-- ==== Sys2Proof/Machine/Dispatch.lean ====
section
/-! DEFINITION. The dispatch of instructions to their meanings, one arm a constructor. -/

namespace Sys2Proof.Machine
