/-- A watched line that is READY is taken, its STATE and its code written, and its launch made or, refused, ended with its counter's add (code 7
without one; log entries 46, 47); the frame records of a taken launch are reserved;
a launch whose blocks have all ended leaves, with every write of its grid at its home and after its counter's add, its node ended or its manifest slot free. A launch has its number on each
of its dies (log entry 74). A replay's instance is written to its slot, nodes, arguments and patches, before its roots launch; a node that is ready launches,
or is refused, STATE and code written, with everything below it ended; and an instance whose nodes have all ended ends its replay.
Rests on spec/15_launches_contexts_translation.md, spec/17_host_peers_manifests.md. -/
def Obligations.GraphsAndLaunches : Prop :=
  let ends := fun (s : State) (n : Nat) (l : Launch) (u : State) =>
    let w := foldNames (s.putLaunch n l) l.dies (fun s d => producerNow s d l.ctx true)
    if l.cnt = 0 then u = w else counterAdd w { kind := .replay, die := l.die, ctx := l.ctx, ring := 1 } l.cnt l.inc true false false = (.ok (), u)
  let refusedAdd := fun (w : State) (l : Launch) (code : Nat) (u : State) =>
    ends w.fresh.2 w.fresh.1 { l with st := .ended, cnt := if code = 7 then 0 else l.cnt, src := .line l.die 0 } u
  (∀ s die ctx line x b p u, s.model.ev = some (.launchTake die ctx line) → s.ctx? die ctx = some x → x.dies.head? = some die → line < 8 →
    x.llen.getLsbD line = true → x.rewatch.contains line = false → unitHeld s die ctx (.take line) = false →
    let va := x.llines + BitVec.ofNat 64 (128 * line)
    unitRead s die ctx va 128 = (.ok (b, p), u) → lState b = 1 → ∀ code k v w, judge u die ctx b none (lDies b x.dies) = (.ok (code, k), v) →
    unitWrite v die ctx va [if code = 0 then 2 else 3, b8 code] = (.ok (), w) →
    (code = 0 → ∃ t n, exec .launchTake s = .next t ∧ t.mem = w.mem ∧ t.groups = w.groups ∧
      FMap.get? t.launches n = some (launchOf die ctx line b k (lDies b x.dies) (lArg b) (.line die line))) ∧
    (code ≠ 0 → ∀ y, refusedAdd w (launchOf die ctx line b k (lDies b x.dies) (lArg b) (.line die line)) code y →
      ∃ t, exec .launchTake s = .next t ∧ t.mem = y.mem ∧ t.groups = y.groups ∧ t.launches = FMap.erase y.launches w.fresh.1)) ∧
  (∀ s n l rs, s.model.ev = some (.launchFrameReserve n) → FMap.get? s.launches n = some l → l.st = .taken → poolTake s l.die l.ctx l.kernel.frames = some rs →
    ∃ t, exec .launchFrameReserve s = .next t ∧ t.mem = s.mem ∧ t.groups = s.groups ∧
      FMap.get? t.launches n = some { l with st := .placing, free := rs, seqs := l.dies.map (fun d => (d, (s.die d).launched)) } ∧
      (l.dies.Nodup → ∀ d ∈ l.dies, (t.die d).launched = (s.die d).launched + 1)) ∧
  (∀ s n l, FMap.get? s.launches n = some l → (l.st = .ended ∨ (l.st = .placing ∧ l.live = 0 ∧ ∀ d ∈ l.dies, l.owes d = false)) →
    unitHeld s l.die l.ctx (.launchAdd n) = false →
    ∀ u, ends s n { l with st := .ended, free := [] } u →
    (∀ d i, l.src = .line d i → s.model.ev = some (.launchEnd n) → ∃ t, exec .launchEnd s = .next t ∧ t.mem = u.mem ∧ FMap.get? t.launches n = none) ∧
    (∀ i m, l.src = .node i m → s.model.ev = some (.launchEnd n) → ∃ t, exec .launchEnd s = .next t ∧ t.mem = u.mem ∧ FMap.get? t.launches n = none ∧
      FMap.get? t.insts i = (FMap.get? s.insts i).map (fun y => { y with nodes := y.nodes.set m .ended })) ∧
    (∀ k i, l.src = .manifest k i → s.model.ev = some (.manifestGridEnd n) → ∃ t, exec .manifestGridEnd s = .next t ∧ t.mem = u.mem ∧
      FMap.get? t.launches n = none ∧
      FMap.get? t.pkg.sessions k = (FMap.get? s.pkg.sessions k).map (fun y => { y with slots := y.slots.set i none }))) ∧
  (∀ s o x slot q b p as u v w, s.model.ev = some (.replayStart o) → FMap.get? s.ops o = some x → x.kind = .replay → x.inst = none → x.st = .queued →
    opFrozen s x = false → x.flags.getLsbD 4 = false →
    (s.die x.die).lunit.find? (fun k => match FMap.get? s.ops k with | some y => y.inst.isNone | none => false) = some o →
    let h := x.params
    graphSlot s x = some slot → opRead s x (x.addr + 64) (128 * gNnode h + 8 * gNpatch h) = (.ok (b, p), u) →
    opRead u x (BitVec.ofNat 64 (gArga h)) (gArglen h) = (.ok (as, q), v) →
    let base := BitVec.ofNat 64 (gInst h + gSz h * slot)
    let nodes := b.take (128 * gNnode h)
    opWrites v x ((base, nodes ++ as, false) ::
      (patchWrites h (b.drop (128 * gNnode h)) x.extra).map (fun e => (base + BitVec.ofNat 64 e.1, e.2, false))) = (.ok (), w) →
    let n := w.fresh.1
    ∃ t y, exec .replayStart s = .next t ∧ y.slot = slot ∧ y.base = base ∧ y.graph = x.addr ∧ y.nnode = gNnode h ∧ y.op = o ∧ y.die = x.die ∧ y.ctx = x.ctx ∧
      y.nodes = List.replicate (gNnode h) .waiting ∧
      let z := (w.fresh.2.putInst n y).updOp o (fun x => { x with st := .running, inst := some n })
      z.mem = w.mem ∧ t = foldNames z ((List.range (gNnode h)).filter (nodeReady y)) (fun u m => launchNode u n m)) ∧
  (∀ s i n x b p u, s.model.ev = some (.graphNodeLaunch i n) → FMap.get? s.insts i = some x → nodeReady x n = true →
    unitHeld s x.die x.ctx (.node i n) = false → x.nodes[n]? = some .waiting →
    let va := x.base + BitVec.ofNat 64 (128 * n)
    let kid := (FMap.get? s.ops x.op).bind EngOp.child
    unitRead s x.die x.ctx va 128 kid = (.ok (b, p), u) → ∀ code k v w, judge u x.die x.ctx b (some n) (lDies b [x.die]) kid = (.ok (code, k), v) →
    unitWrite v x.die x.ctx va [if code = 0 then 2 else 3, b8 code] kid = (.ok (), w) →
    let arg := if bit (lFlags b) 0 then x.base + BitVec.ofNat 64 (128 * x.nnode) + lArg b else lArg b
    (code = 0 → ∃ t m, exec .graphNodeLaunch s = .next t ∧ t.mem = w.mem ∧
      FMap.get? t.launches m = some (launchOf x.die x.ctx x.prio b k (lDies b [x.die]) arg (.node i n)) ∧
      FMap.get? t.insts i = some { x with nodes := x.nodes.set n (.launched m) }) ∧
    (code ≠ 0 → ∀ y, refusedAdd w (launchOf x.die x.ctx x.prio b k (lDies b [x.die]) arg (.node i n)) code y → FMap.get? y.insts i = some x →
      ∃ t, exec .graphNodeLaunch s = .next t ∧ t.mem = y.mem ∧ t.groups = y.groups ∧ t.launches = FMap.erase y.launches w.fresh.1 ∧
        FMap.get? t.insts i = some (endSubtree x n))) ∧
  (∀ s i y x, s.model.ev = some (.graphInstanceEnd i) → FMap.get? s.insts i = some y → FMap.get? s.ops y.op = some x → (∀ n ∈ y.nodes, n = .ended) →
    opFrozen s x = false → addHeldUp s x = false → unitHeld s y.die y.ctx (.instAdd i) = false →
    ∀ u, (if x.cnt = 0 then u = s else counterAdd s x x.cnt x.inc false false (x.flags.getLsbD 4) = (.ok (), u)) →
    ∃ t, exec .graphInstanceEnd s = .next t ∧ t.mem = u.mem ∧ FMap.get? t.insts i = none ∧ FMap.get? t.ops y.op = none)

» **Instructions for the task**: Word for word, return the lines from the one holding "(∀ s i n x b" through the end of the entries above.

» **Answer to this task**:
  (∀ s i n x b p u, s.model.ev = some (.graphNodeLaunch i n) → FMap.get? s.insts i = some x → nodeReady x n = true →
    unitHeld s x.die x.ctx (.node i n) = false → x.nodes[n]? = some .waiting →
    let va := x.base + BitVec.ofNat 64 (128 * n)
    let kid := (FMap.get? s.ops x.op).bind EngOp.child
    unitRead s x.die x.ctx va 128 kid = (.ok (b, p), u) → ∀ code k v w, judge u x.die x.ctx b (some n) (lDies b [x.die]) kid = (.ok (code, k), v) →
    unitWrite v x.die x.ctx va [if code = 0 then 2 else 3, b8 code] kid = (.ok (), w) →
    let arg := if bit (lFlags b) 0 then x.base + BitVec.ofNat 64 (128 * x.nnode) + lArg b else lArg b
    (code = 0 → ∃ t m, exec .graphNodeLaunch s = .next t ∧ t.mem = w.mem ∧
      FMap.get? t.launches m = some (launchOf x.die x.ctx x.prio b k (lDies b [x.die]) arg (.node i n)) ∧
      FMap.get? t.insts i = some { x with nodes := x.nodes.set n (.launched m) }) ∧
    (code ≠ 0 → ∀ y, refusedAdd w (launchOf x.die x.ctx x.prio b k (lDies b [x.die]) arg (.node i n)) code y → FMap.get? y.insts i = some x →
      ∃ t, exec .graphNodeLaunch s = .next t ∧ t.mem = y.mem ∧ t.groups = y.groups ∧ t.launches = FMap.erase y.launches w.fresh.1 ∧
        FMap.get? t.insts i = some (endSubtree x n))) ∧
  (∀ s i y x, s.model.ev = some (.graphInstanceEnd i) → FMap.get? s.insts i = some y → FMap.get? s.ops y.op = some x → (∀ n ∈ y.nodes, n = .ended) →
    opFrozen s x = false → addHeldUp s x = false → unitHeld s y.die y.ctx (.instAdd i) = false →
    ∀ u, (if x.cnt = 0 then u = s else counterAdd s x x.cnt x.inc false false (x.flags.getLsbD 4) = (.ok (), u)) →
    ∃ t, exec .graphInstanceEnd s = .next t ∧ t.mem = u.mem ∧ FMap.get? t.insts i = none ∧ FMap.get? t.ops y.op = none)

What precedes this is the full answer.